#### GOAL OF THE EXERCISE
Gather all lines in the entries that include the word "execDoorbell".

#### DATA SUPPLIED

-- ==== Sys2Proof/Laws/CanonicalHost.lean ====
section
/-! SUPPORT. The memory keeps its canonical form under the mailboxes, administration, partitions, images, peers, registers and boot. -/

namespace Sys2Proof.Machine

/-! ### Mailbox -/

theorem hostWrite_wf (s : State) (mb off : Nat) (data : List Byte) (hm : s.mem.wf = true) : (hostWrite s mb off data).mem.wf = true := by
  unfold hostWrite
  repeat' (first | with_reducible assumption | (simp only [State.modMailbox_mem]))

theorem mbReply_wf (s : State) (m : Msg) (status : BitVec 4) (data : List Byte) (hm : s.mem.wf = true) : (mbReply s m status data).mem.wf = true := by
  unfold mbReply
  repeat' (first | with_reducible assumption | with_reducible apply answerMsg_wf)

theorem mailboxMessage_wf (s : State) (m : Msg) (hm : s.mem.wf = true) : (mailboxMessage s m).mem.wf = true := by
  unfold mailboxMessage
  repeat' (first | with_reducible assumption | with_reducible apply raiseUnit_wf | with_reducible apply takeMsg_wf
                 | with_reducible apply hostWrite_wf | with_reducible apply mbReply_wf | (simp only [State.modMailbox_mem]) | dsimp only | split)

theorem execMbWrite_wf (m : Msg) (s : State) (hm : s.mem.wf = true) : Keeps (execMbWrite m s) := by
  unfold execMbWrite
  repeat' (first | with_reducible assumption | with_reducible apply mailboxMessage_wf | with_reducible apply keeps_live)

theorem execMbRead_wf (m : Msg) (s : State) (hm : s.mem.wf = true) : Keeps (execMbRead m s) := by
  unfold execMbRead
  repeat' (first | with_reducible assumption | with_reducible apply mailboxMessage_wf | with_reducible apply keeps_live)

theorem execReqTailWrite_wf (mb : Fin 16) (v : Word) (s : State) (hm : s.mem.wf = true) : Keeps (execReqTailWrite mb v s) := by
  unfold execReqTailWrite
  repeat' (first | with_reducible assumption | with_reducible apply hostWrite_wf | with_reducible apply keeps_live)

theorem execRspHeadWrite_wf (mb : Fin 16) (v : Word) (s : State) (hm : s.mem.wf = true) : Keeps (execRspHeadWrite mb v s) := by
  unfold execRspHeadWrite
  repeat' (first | with_reducible assumption | with_reducible apply hostWrite_wf | with_reducible apply keeps_live)

theorem execDoorbell_wf (mb : Fin 16) (s : State) (hm : s.mem.wf = true) : Keeps (execDoorbell mb s) := by
  unfold execDoorbell
  repeat' (first | with_reducible assumption | with_reducible apply hostWrite_wf | with_reducible apply keeps_live)

theorem execCommandAccept_wf (mb : Fin 16) (s : State) (hm : s.mem.wf = true) : Keeps (execCommandAccept mb s) := by
  unfold execCommandAccept
  repeat' (first | with_reducible assumption | with_reducible apply keeps_live | (simp only [State.modMailbox_mem]) | dsimp only | split)

theorem execMailboxPoll_wf (mb : Fin 16) (s : State) (hm : s.mem.wf = true) : Keeps (execMailboxPoll mb s) := by
  unfold execMailboxPoll
  repeat' (first | with_reducible assumption | with_reducible apply keeps_live | (simp only [State.modMailbox_mem]) | dsimp only | split)

theorem postResponse_wf (s : State) (mb : Nat) (c : Cmd) (st : BitVec 16) (payload : List Byte)
    (hm : s.mem.wf = true) : (postResponse s mb c st payload).mem.wf = true := by
  unfold postResponse
  repeat' (first | with_reducible assumption | with_reducible apply fwEvent_wf | with_reducible apply foldl_wf | with_reducible apply foldl_fst_wf
                 | with_reducible apply foldl_snd_wf | (simp only [State.modMailbox_mem]) | dsimp only | split)

theorem postSlot_wf (s : State) (mb slot : Nat) (hm : s.mem.wf = true) : (postSlot s mb slot).mem.wf = true := by
  unfold postSlot
  repeat' (first | with_reducible assumption | with_reducible apply raiseUnit_wf | with_reducible apply postResponse_wf | dsimp only | split)

theorem execMbPost_wf (mb : Fin 16) (slot : BitVec 6) (s : State) (hm : s.mem.wf = true) : Keeps (execMbPost mb slot s) := by
  unfold execMbPost
  repeat' (first | with_reducible assumption | with_reducible apply postSlot_wf | with_reducible apply keeps_live | dsimp only | split)

theorem execMbNotify_wf (mb : Fin 16) (s : State) (hm : s.mem.wf = true) : Keeps (execMbNotify mb s) := by
  unfold execMbNotify
  repeat' (first | with_reducible assumption | with_reducible apply send_wf | with_reducible apply keeps_live | (simp only [State.setMailbox_mem])
                 | dsimp only | split)

theorem execHeartbeatTick_wf (s : State) (hm : s.mem.wf = true) : Keeps (execHeartbeatTick s) := by
  unfold execHeartbeatTick
  repeat' (first | with_reducible assumption | with_reducible apply keeps_live | with_reducible apply foldl_wf | with_reducible apply foldl_fst_wf
                 | with_reducible apply foldl_snd_wf | (simp only [State.modMailbox_mem]) | dsimp only | split | (intro _))

theorem stopSkovi_wf (s : State) (hm : s.mem.wf = true) : (stopSkovi s).mem.wf = true := by
  unfold stopSkovi
  repeat' (first | with_reducible assumption | with_reducible apply foldl_wf | with_reducible apply foldl_fst_wf
                 | with_reducible apply foldl_snd_wf | (simp only [State.modMailbox_mem]) | dsimp only | split | (intro _))

theorem execSkoviRestart_wf (cause : RestartCause) (s : State) (hm : s.mem.wf = true) : Keeps (execSkoviRestart cause s) := by
  unfold execSkoviRestart
  repeat' (first | with_reducible assumption | with_reducible apply raiseUnit_wf | with_reducible apply stopSkovi_wf
                 | with_reducible apply keeps_live | dsimp only | split)

theorem restartMailbox_wf (s : State) (mb : Nat) (hm : s.mem.wf = true) : (restartMailbox s mb).mem.wf = true := by
  unfold restartMailbox
  repeat' (first | with_reducible assumption | with_reducible apply unstage_wf | with_reducible apply postResponse_wf
                 | with_reducible apply foldl_wf | with_reducible apply foldl_fst_wf | with_reducible apply foldl_snd_wf
                 | (simp only [State.modMailbox_mem]) | dsimp only | split | (intro _))

theorem forgetWaiters_wf (s : State) (hm : s.mem.wf = true) : (forgetWaiters s).mem.wf = true := by
  unfold forgetWaiters
  repeat' (first | with_reducible assumption)

theorem execSkoviRestartDone_wf (s : State) (hm : s.mem.wf = true) : Keeps (execSkoviRestartDone s) := by
  unfold execSkoviRestartDone
  repeat' (first | with_reducible assumption | with_reducible apply persistentFault_wf | with_reducible apply restartMailbox_wf
                 | with_reducible apply forgetWaiters_wf | with_reducible apply keeps_live | with_reducible apply foldl_wf
                 | with_reducible apply foldl_fst_wf | with_reducible apply foldl_snd_wf | dsimp only | split)

theorem execFwActivateFallback_wf (s : State) (hm : s.mem.wf = true) : Keeps (execFwActivateFallback s) := by
  unfold execFwActivateFallback
  repeat' (first | with_reducible assumption | with_reducible apply keeps_live | dsimp only | split)

/-! ### Command -/

theorem serve_wf (s : State) (mb : Nat) (hm : s.mem.wf = true) : (serve s mb).mem.wf = true := by
  unfold serve
  repeat' (first | with_reducible assumption | dsimp only | split)

theorem runCmd_wf (s : State) (mb : Nat) (i : BitVec 16) (op : Nat) (layout : List Byte → Layout) (f : List Byte → State)
    (hm : s.mem.wf = true) (hf : ∀ x, (f x).mem.wf = true) : (runCmd s mb i op layout f).mem.wf = true := by
  unfold runCmd
  repeat' (first | with_reducible assumption | with_reducible apply serve_wf | with_reducible apply answer_wf | with_reducible apply hf
                 | dsimp only | split)

theorem modCmd_wf (s : State) (mb : Nat) (i : BitVec 16) (f : Cmd → Cmd) (hm : s.mem.wf = true) : (modCmd s mb i f).mem.wf = true := by
  unfold modCmd
  repeat' (first | with_reducible assumption | (simp only [State.modMailbox_mem]))

theorem toPhase_wf (s : State) (mb : Nat) (i : BitVec 16) (n : Nat) (hm : s.mem.wf = true) : (toPhase s mb i n).mem.wf = true := by
  unfold toPhase
  repeat' (first | with_reducible assumption | with_reducible apply modCmd_wf)

theorem finishCmd_wf (s : State) (mb : Nat) (c : Cmd) (st : BitVec 16) (payload : List Byte)
    (hm : s.mem.wf = true) : (finishCmd s mb c st payload).mem.wf = true := by
  unfold finishCmd
  repeat' (first | with_reducible assumption | with_reducible apply dropTransfers_wf | with_reducible apply answer_wf)

theorem runStaged_wf (s : State) (mb : Nat) (i : BitVec 16) (op : Nat) (layout : List Byte → Layout) (start : List Byte → State)
    (next : State → Cmd → State) (hm : s.mem.wf = true) (hf : ∀ x, (start x).mem.wf = true)
    (hn : ∀ s c, s.mem.wf = true → (next s c).mem.wf = true) : (runStaged s mb i op layout start next).mem.wf = true := by
  unfold runStaged
  have h := runCmd_wf s mb i op layout start hm hf
  revert h
  generalize runCmd s mb i op layout start = t
  intro h
  repeat' (first | with_reducible assumption | with_reducible apply hn | dsimp only | split)

theorem execUnknownOpcodeCommand_wf (mb : Fin 16) (i : BitVec 16) (s : State) (hm : s.mem.wf = true) : Keeps (execUnknownOpcodeCommand mb i s) := by
  unfold execUnknownOpcodeCommand
  repeat' (first | with_reducible assumption | with_reducible apply answer_wf | with_reducible apply serve_wf | with_reducible apply keeps_live
                 | dsimp only | split)

theorem readBulk_wf (s : State) (mb : Nat) (i : BitVec 16) (r : BulkRef) (n : Nat) (hm : s.mem.wf = true) : (readBulk s mb i r n).mem.wf = true := by
  unfold readBulk
  repeat' (first | with_reducible assumption | with_reducible apply startTransfer_wf | with_reducible apply toPhase_wf)

theorem writeBulk_wf (s : State) (mb : Nat) (i : BitVec 16) (r : BulkRef) (data report : List Byte)
    (hm : s.mem.wf = true) : (writeBulk s mb i r data report).mem.wf = true := by
  unfold writeBulk
  repeat' (first | with_reducible assumption | with_reducible apply startTransfer_wf | with_reducible apply modCmd_wf
                 | with_reducible apply toPhase_wf)

theorem bulkWritten_wf (mb : Nat) (g : State → State) (s : State) (c : Cmd)
    (hm : s.mem.wf = true) (hg : ∀ x0, x0.mem.wf = true → (g x0).mem.wf = true) : (bulkWritten mb g s c).mem.wf = true := by
  unfold bulkWritten
  repeat' (first | with_reducible assumption | with_reducible apply finishCmd_wf | apply hg | dsimp only | split)

/-! ### Admin -/

theorem execIdentify_wf (mb : Fin 16) (i : BitVec 16) (s : State) (hm : s.mem.wf = true) : Keeps (execIdentify mb i s) := by
  unfold execIdentify
  repeat' (first | with_reducible assumption | with_reducible apply answer_wf | with_reducible apply runCmd_wf | with_reducible apply keeps_live
                 | dsimp only | split | (intro _))

theorem execFwInfo_wf (mb : Fin 16) (i : BitVec 16) (s : State) (hm : s.mem.wf = true) : Keeps (execFwInfo mb i s) := by
  unfold execFwInfo
  repeat' (first | with_reducible assumption | with_reducible apply answer_wf | with_reducible apply runCmd_wf | with_reducible apply keeps_live
                 | dsimp only | split | (intro _))

theorem execDieState_wf (mb : Fin 16) (i : BitVec 16) (s : State) (hm : s.mem.wf = true) : Keeps (execDieState mb i s) := by
  unfold execDieState
  repeat' (first | with_reducible assumption | with_reducible apply answer_wf | with_reducible apply runCmd_wf | with_reducible apply keeps_live
                 | dsimp only | split | (intro _))

theorem execMastStatus_wf (mb : Fin 16) (i : BitVec 16) (s : State) (hm : s.mem.wf = true) : Keeps (execMastStatus mb i s) := by
  unfold execMastStatus
  repeat' (first | with_reducible assumption | with_reducible apply answer_wf | with_reducible apply runCmd_wf | with_reducible apply keeps_live
                 | dsimp only | split | (intro _))

theorem execLinkStatus_wf (mb : Fin 16) (i : BitVec 16) (s : State) (hm : s.mem.wf = true) : Keeps (execLinkStatus mb i s) := by
  unfold execLinkStatus
  repeat' (first | with_reducible assumption | with_reducible apply answer_wf | with_reducible apply runCmd_wf | with_reducible apply keeps_live
                 | dsimp only | split | (intro _))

#### SOLUTION FOR THIS TASK
theorem execDoorbell_wf (mb : Fin 16) (s : State) (hm : s.mem.wf = true) : Keeps (execDoorbell mb s) := by
  unfold execDoorbell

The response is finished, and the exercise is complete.